Michael Jibson plays Steve. His theatre credits include Stranger Things: The First Shadow (Phoenix Theatre), Hamilton – Olivier Award winner for Best Supporting Actor (Victoria Palace Theatre), Roots (Donmar Warehouse), Road Show, Take Flight – WhatsOnStage Award Nomination for Best Supporting Actor in a Musical (Menier Chocolate Factory), Brighton Rock (Almeida Theatre), A Midsummer Night’s Dream, Timon of Athens (Shakespeare’s Globe), Our House – Olivier and WhatsOnStage Award nominations for Best Actor in a Musical (Cambridge Theatre), The Comedy of Errors (Royal Exchange Theatre), The Canterbury Tales (RSC) and A Chorus Line (Sheffield Theatres).
Luke Lambert plays Matt. He recently graduated from Arts Ed. This production marks his professional stage debut.
Gay Soper plays May. This marks her 60th year working in showbusiness. Her most recent West End credits include The Mousetrap (St Martin’s Theatre), Funny Girl (Savoy, transferred from Menier Chocolate Factory), The Curious Incident of the Dog in the Night-Time (Apollo Theatre / Gielgud Theatre), Sunday in the Park with George (Wyndham’s Theatre).
Gemma Whelan plays Yvonne.

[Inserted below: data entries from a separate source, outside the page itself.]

-- ==== Sys2Proof/Tests/Slice0.lean ====
section
/-! SUPPORT. Small tests of the model against spec/95_test_vectors.md and the rules' own examples, one step each, and for every
obligation with hypotheses a state and operands that meet them. The expected values are the spec's. -/

namespace Sys2Proof.Tests

open Sys2Proof Sys2Proof.Machine

/-- The next state of an outcome. -/
def nextOf : Result → Option State
  | .next t => some t
  | .fault _ => none
  | .refused _ => none

/-- What a field of the next state is. -/
def after {α : Type} (r : Result) (f : State → α) : Option α := (nextOf r).map f

/-- The spec's usual instance: CAP = 8 and the REV asked for, after reset, with a command in progress. -/
def base (rev : Bool) : State := { State.resetOf ⟨8, rev⟩ with busy := true }

/-- `base` with bytes in the send buffer. -/
def sending (rev : Bool) (bs : List Byte) : State := (base rev).setTx (Memory.writeBytes [] 0 bs) bs.length

/-- `base` with bytes in the receive buffer, RX_IDX behind them, and bytes waiting in TIN. -/
def receiving (buffered tin : List Byte) : State :=
  (((base false).setRxb (Memory.writeBytes [] 0 buffered)).setRxIdx buffered.length).setTin tin

/-- `base` with the packet of program P2 delivered, its extraction cursor at `p`. -/
def delivered (rev : Bool) (p : Nat) : State :=
  (((base rev).setRxb (Memory.writeBytes [] 0 [0x05, 0xFD, 0xE8, 0x03, 0xED])).deliver 4).setExtractPos p

/-- STATUS and RESULT. -/
def response (t : State) : BitVec 4 × Word := (t.status, t.result)

/-! ### Well-formedness (R70 to R72) -/

theorem test_wf_addf1 : (Instr.addf1 0x1234ABCD).wf = false ∧ (Instr.addf1 0x100).wf = false ∧
    (Instr.addf1 0xFF).wf = true := by decide

theorem test_wf_addf2 : (Instr.addf2 0x10000).wf = false ∧ (Instr.addf2 0xFFFF).wf = true := by decide

theorem test_wf_rdreg : (Instr.rdreg 0x100).wf = false ∧ (Instr.rdreg 0xFF).wf = true := by decide

/-! ### Decoding: CMD written out as FUNC, RSV, W from R62, R64 and R65 -/

theorem test_decode_addf1 : decode ⟨0b0001_00_00#8, 0xFD⟩ = .ok (.addf1 0xFD) := by decide

theorem test_decode_addf2 : decode ⟨0b0001_00_01#8, 0x03E8⟩ = .ok (.addf2 0x03E8) := by decide

theorem test_decode_addf4 : decode ⟨0b0001_00_10#8, 0x44332211⟩ = .ok (.addf4 0x44332211) := by decide

theorem test_decode_send : decode ⟨0b0010_00_00#8, 0xFFFFFFFF⟩ = .ok .send := by decide

theorem test_decode_recv : decode ⟨0b0011_00_00#8, 0xFFFFFFFF⟩ = .ok .recv := by decide

theorem test_decode_extf1 : decode ⟨0b0100_00_00#8, 1⟩ = .ok .extf1 := by decide

theorem test_decode_extf2 : decode ⟨0b0100_00_01#8, 1⟩ = .ok .extf2 := by decide

theorem test_decode_extf4 : decode ⟨0b0100_00_10#8, 1⟩ = .ok .extf4 := by decide

theorem test_decode_rdreg : decode ⟨0b0101_00_00#8, 0xFFFFFF01⟩ = .ok (.rdreg 0xFFFFFF01) := by decide

/-- V10: FUNC = 0x0 and FUNC in 0x6..0xF. -/
theorem test_decode_reserved_func : decode ⟨0x00, 0⟩ = .error .reservedFunc ∧ decode ⟨0x60, 0⟩ = .error .reservedFunc := by
  decide

/-- V10: RSV is not 0. -/
theorem test_decode_reserved_bits : decode ⟨0x14, 0⟩ = .error .reservedBits ∧ decode ⟨0x1C, 0⟩ = .error .reservedBits ∧
    decode ⟨0x0F, 0⟩ = .error .reservedBits ∧ decode ⟨0xFF, 0⟩ = .error .reservedBits := by decide

/-- V10: W = 0b11 on a field command, W not 0 on another. -/
theorem test_decode_reserved_width : decode ⟨0x13, 0⟩ = .error .reservedWidth ∧ decode ⟨0x43, 0⟩ = .error .reservedWidth ∧
    decode ⟨0x21, 0⟩ = .error .reservedWidth ∧ decode ⟨0x31, 0⟩ = .error .reservedWidth ∧
    decode ⟨0x53, 0⟩ = .error .reservedWidth := by decide

/-! ### The pure functions (V1 to V4) -/

/-- V1, with W2 as corrected by spec/90_conflicts.md C1. -/
theorem test_encode : encodeFrame [] = [0x01, 0x00] ∧ encodeFrame [0x00, 0x11] = [0x01, 0x02, 0x11, 0x00] ∧
    encodeFrame [0x00, 0x01, 0x00] = [0x01, 0x02, 0x01, 0x01, 0x00] ∧
    encodeFrame [0x44, 0x33, 0x22, 0x11, 0x00, 0x01, 0xAB] =
      [0x05, 0x44, 0x33, 0x22, 0x11, 0x03, 0x01, 0xAB, 0x00] := by decide

/-- V2, the malformed frames among them. -/
theorem test_decode_frame : decodeFrame [0x06, 0x05, 0xFD, 0xE8, 0x03, 0xED, 0x00] = [0x05, 0xFD, 0xE8, 0x03, 0xED] ∧
    decodeFrame [0x05, 0x11, 0x00] = [0x11] ∧ decodeFrame [0x02, 0x11, 0x22, 0x00] = [0x11, 0x00] ∧
    decodeFrame [0x01, 0x05, 0x00] = [0x00] ∧ decodeFrame [0x07, 0x00] = [] := by decide
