-- ==== Sys2Proof/Machine/BusSequencer.lean ====
section
/-! DEFINITION. The Bus Sequencer (45_bus_sequencer.md): its pure sequence function (R121, R123), the
transaction level as the whole sequence in one step (R126 to R128), and the signal level, a phase at a time
with minimum hold times (R122, R124). -/

namespace Sys2Proof.Machine

/-- The actions a phase performs at its start (R121). -/
inductive BusAction where
  /-- Drive the address lines. -/
  | address (lines : Addr)
  /-- Drive a byte on the data lines. -/
  | drive (d : Byte)
  /-- Release the data lines to the device. -/
  | release
  /-- Assert or deassert a control role. -/
  | role (r : Role) (on : Bool)
  /-- Sample the data lines. -/
  | sample
deriving DecidableEq, Repr

/-- One element of `seq(v, txn, a, d)` (R123). -/
structure PhaseStep where
  phase : Phase
  actions : List BusAction
  hold : Nat
deriving DecidableEq, Repr

/-- The part of ADDR_SETUP that concerns the data lines (R121). -/
def Txn.dataSetup (t : Txn) : List BusAction :=
  match t.kind with
  | .latch => [.release]
  | .read => [.release]
  | .prog => [.drive t.d]

/-- The phases of the address latch pulse, common to all transactions (R126). -/
def latchPhases (d : Descriptor) (t : Txn) : List PhaseStep :=
  [⟨.addrSetup, .address (addressLines d.aw t.a) :: t.dataSetup, d.hold.of .addrSetup⟩,
    ⟨.latchAssert, [.role .latch true], d.hold.of .latchAssert⟩,
    ⟨.latchDeassert, [.role .latch false], d.hold.of .latchDeassert⟩]

/-- R123: the sequence of a transaction, a pure function of the variant's descriptor and the transaction (R126,
R127, R128). -/
def seq (d : Descriptor) (t : Txn) : List PhaseStep :=
  match t.kind with
  | .latch => latchPhases d t
  | .read =>
    latchPhases d t ++
      [⟨.enAssert, [.release, .role .enable true], d.hold.of .enAssert⟩,
        ⟨.enDeassert, [.sample, .role .enable false], d.hold.of .enDeassert⟩]
  | .prog =>
    latchPhases d t ++
      [⟨.pgmAssert, [.role .program true], d.hold.of .pgmAssert⟩,
        ⟨.pgmDeassert, [.role .program false], d.hold.of .pgmDeassert⟩]

/-- R121, R128: the action at the end of the last phase's hold. -/
def endActions (t : Txn) : List BusAction :=
  match t.kind with
  | .latch => []
  | .read => []
  | .prog => [.release]

/-- Perform one action of transaction `t` (R121). The end of a program pulse is where the simulated device of
R44 stores the byte. -/
def perform (t : Txn) (s : State) : BusAction → State
  | .address lines => { s with busA := lines }
  | .drive d => { s with busD := d, busOE := true }
  | .release => { s with busOE := false }
  | .role .latch on => { s with actLatch := on }
  | .role .enable on => { s with actEnable := on }
  | .role .program true => { s with actProgram := true }
  | .role .program false => { s with actProgram := false, dev := s.dev.pulse t.a t.d }
  | .sample => s.sample t.a

/-- Perform a list of actions in order. -/
def performAll (t : Txn) (as : List BusAction) (s : State) : State := as.foldl (perform t) s

/-- The descriptor of the variant that the transaction read at its start (R125). -/
def Txn.descriptor (t : Txn) (s : State) : Descriptor := s.cfg.descriptor t.v

/-- R125: the transaction a request starts: some variant is selected and the address is the device's. -/
def State.txn (kind : TxnKind) (a : Addr) (d : Byte) (s : State) : Option Txn :=
  match s.desc with
  | none => none
  | some v => if (s.cfg.descriptor v).hasAddr a then some ⟨v, kind, a, d⟩ else none

/-- The transaction level (R9): every phase and the end action in one step. -/
def runTxn (t : Txn) (s : State) : State :=
  performAll t (endActions t)
    ((seq (t.descriptor s) t).foldl (fun s ph => performAll t ph.actions s) s)

/-- R124: from `BIdle`, the action of the first phase, at the present time. -/
def beginTxn (t : Txn) (s : State) : State :=
  match seq (t.descriptor s) t with
  | [] => s
  | ph :: _ => { performAll t ph.actions s with bphase := .active t ph.phase s.now }

/-- The phases after phase `p` in a sequence. -/
def phasesAfter (p : Phase) : List PhaseStep → List PhaseStep
  | [] => []
  | ph :: rest => if ph.phase = p then rest else phasesAfter p rest

/-- Whether the controller waits for a transaction it issued (signal level, R124). -/
def DState.onBus : DState → Bool
  | .exec (.read .bus) => true
  | .exec (.blank .bus) => true
  | .exec (.write .prog) => true
  | .exec (.write .verify) => true
  | _ => false

/-- What a finished transaction returns (R126, R127, R128). -/
def Txn.answer (t : Txn) (q : Byte) : PortResult :=
  match t.kind with
  | .latch => .ok
  | .read => .byte q
  | .prog => .ok

/-- R124: the transaction is over and returns its value to MAIN: the controller finds it in `busQ`, a port
request's caller in `result`. -/
def endTxn (t : Txn) (s : State) : State :=
  let s' := { performAll t (endActions t) s with bphase := .idle }
  if s'.dstate.onBus then s' else s'.answer (t.answer s'.busQ)

/-- R124: a step of the bus state machine from `(t, p, t0)`: nothing before the hold of phase `p` has elapsed
(R122), then the next phase, or the end after the last. -/
def advanceTxn (t : Txn) (p : Phase) (t0 : Nat) (s : State) : State :=
  if s.now < t0 + (t.descriptor s).hold.of p then s
  else
    match phasesAfter p (seq (t.descriptor s) t) with
    | [] => endTxn t s
    | ph :: _ => { performAll t ph.actions s with bphase := .active t ph.phase s.now }

/-- A bus transaction issued by the engine: refused when its precondition fails (R125); held while the bus is
busy; at the transaction level it runs whole and `k` continues with the sampled byte; at the signal level it
begins, and the controller waits for it in `waiting`. -/
def engineBus (kind : TxnKind) (d : Byte) (waiting : DState) (k : Byte → State → Result) (s : State) : Result :=
  match s.txn kind s.addr d with
  | none => .refused .busPrecondition
  | some t =>
    match s.bphase with
    | .active _ _ _ => .next s
    | .idle =>
      match s.level with
      | .transaction => k (runTxn t s).busQ (runTxn t s)
      | .signal => .next ((beginTxn t s).goto waiting)

/-- The continuation of an engine step whose transaction is over (signal level). -/
def afterBus (k : Byte → State → Result) (s : State) : Result :=
  match s.bphase with
  | .active _ _ _ => .next s
  | .idle => k s.busQ s

/-- A bus transaction issued on the bus port, by request `i`: as for the engine, its answer in `result`. -/
def portBus (i : Instr) (kind : TxnKind) (a : Addr) (d : Byte) (s : State) : Result :=
  match s.txn kind a d with
  | none => .refused .busPrecondition
  | some t =>
    match s.bphase with
    | .active _ _ _ => .next (s.wait i)
    | .idle =>
      match s.level with
      | .transaction => .next ((runTxn t s).answer (t.answer (runTxn t s).busQ))
      | .signal => .next (beginTxn t s)

end Sys2Proof.Machine
end

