-- ==== Sys2Proof/Machine/Commands.lean ====
section
/-! DEFINITION. The commands without an iteration: unknown opcodes (R101), `$RESET` (R104), `$BAUD` (R105),
`$SETDEV` (R110), `$IDENT` (R111). At `Disp1`, its opcode popped, a command is dispatched to its entry (R101);
in its `Exec` state it takes the next sub-step of its rule (R102); elsewhere it has no step (R98). -/

namespace Sys2Proof.Machine

/-- R101, other: `emit(unknownLine)` and Cleanup, without executing anything. -/
def execUnknownOpcode (_op : Byte) (s : State) : Result :=
  match s.dstate with
  | .disp1 => .next (s.report .unknownOpcode 0x00#8)
  | _ => .refused .commandNotDispatched

/-- R104 `$RESET`. -/
def execReset (s : State) : Result :=
  match s.dstate with
  | .disp1 => .next (s.goto (.exec .reset))
  | .exec .reset => .next (s.goto .cleanup)
  | _ => .refused .commandNotDispatched

/-- R105 `$BAUD`. -/
def execBaud (s : State) : Result :=
  match s.dstate with
  | .disp1 => .next (s.goto (.exec .baud))
  | .exec .baud => .next ((s.event (.serialInit 0)).goto .cleanup)
  | _ => .refused .commandNotDispatched

/-- R110: what `$SETDEV` does with the popped code byte. -/
def setDevice (c : Byte) (s : State) : State :=
  match variantOfCode s.cfg c with
  | some v => (s.select v).finish Config.okLine
  | none => s.report .unknownDeviceCode c

/-- R110 `$SETDEV`. -/
def execSetdev (s : State) : Result :=
  match s.dstate with
  | .disp1 => .next (s.goto (.exec .setdev))
  | .exec .setdev =>
    match s.popw with
    | none => .next s
    | some (.error e, s') => .next (s'.report e 0x00#8)
    | some (.ok c, s') => .next (setDevice c s')
  | _ => .refused .commandNotDispatched

/-- R111 `$IDENT`. -/
def execIdent (s : State) : Result :=
  match s.dstate with
  | .disp1 => .next (s.goto (.exec .ident))
  | .exec .ident => .next (s.finish (s.cfg.identLine s.desc))
  | _ => .refused .commandNotDispatched

end Sys2Proof.Machine
end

Her theatre credits include Underdog: The Other Other Brontë (National Theatre), Upstart Crow (Apollo Theatre), Pinter at the Pinter: A Slight Ache (Harold Pinter Theatre), Radiant Vermin (Soho Theatre, Tobacco Factory), As Chastity Butterworth (tour), Dark Vanilla Jungle (Supporting Wall, Pleasance Theatre Edinburgh, Soho Theatre), One Man Two Guvnors (National Theatre and Theatre Royal Haymarket), Chastity Butterworth and the Spanish Hamster (Pleasance Edinburgh), Stephen and the Sexy Patridge (Trafalgar Studios), and Red Death Lates (Punchdrunk).
Tim Firth’s other theatre credits include Now Is Good (Chester Storyhouse, UK Theatre Nomination Best New Musical), Neville’s Island (Nottingham Playhouse and West End, Evening Standard & Olivier nomination, MEN Award), The Safari Party (Stephen Joseph, Scarborough and Hampstead), the musical Our House (West End, Olivier Award Best Musical), The Flint Street Nativity (Liverpool Playhouse) and Sign Of The Times (West End). His play Calendar Girls (Chichester Festival Theatre, West End) broke all British records for a professional and amateur play, was nominated for an Olivier and won the WhatsOnStage Best Comedy Award. Calendar Girls The Musical, co-written with Gary Barlow, opened at Leeds Opera house and transferred to the Phoenix Theatre, winning a WhatsOnStage Award and an Olivier Award nomination, and his musical The Band (Manchester Opera House, West End) won the MEN Best Musical Award.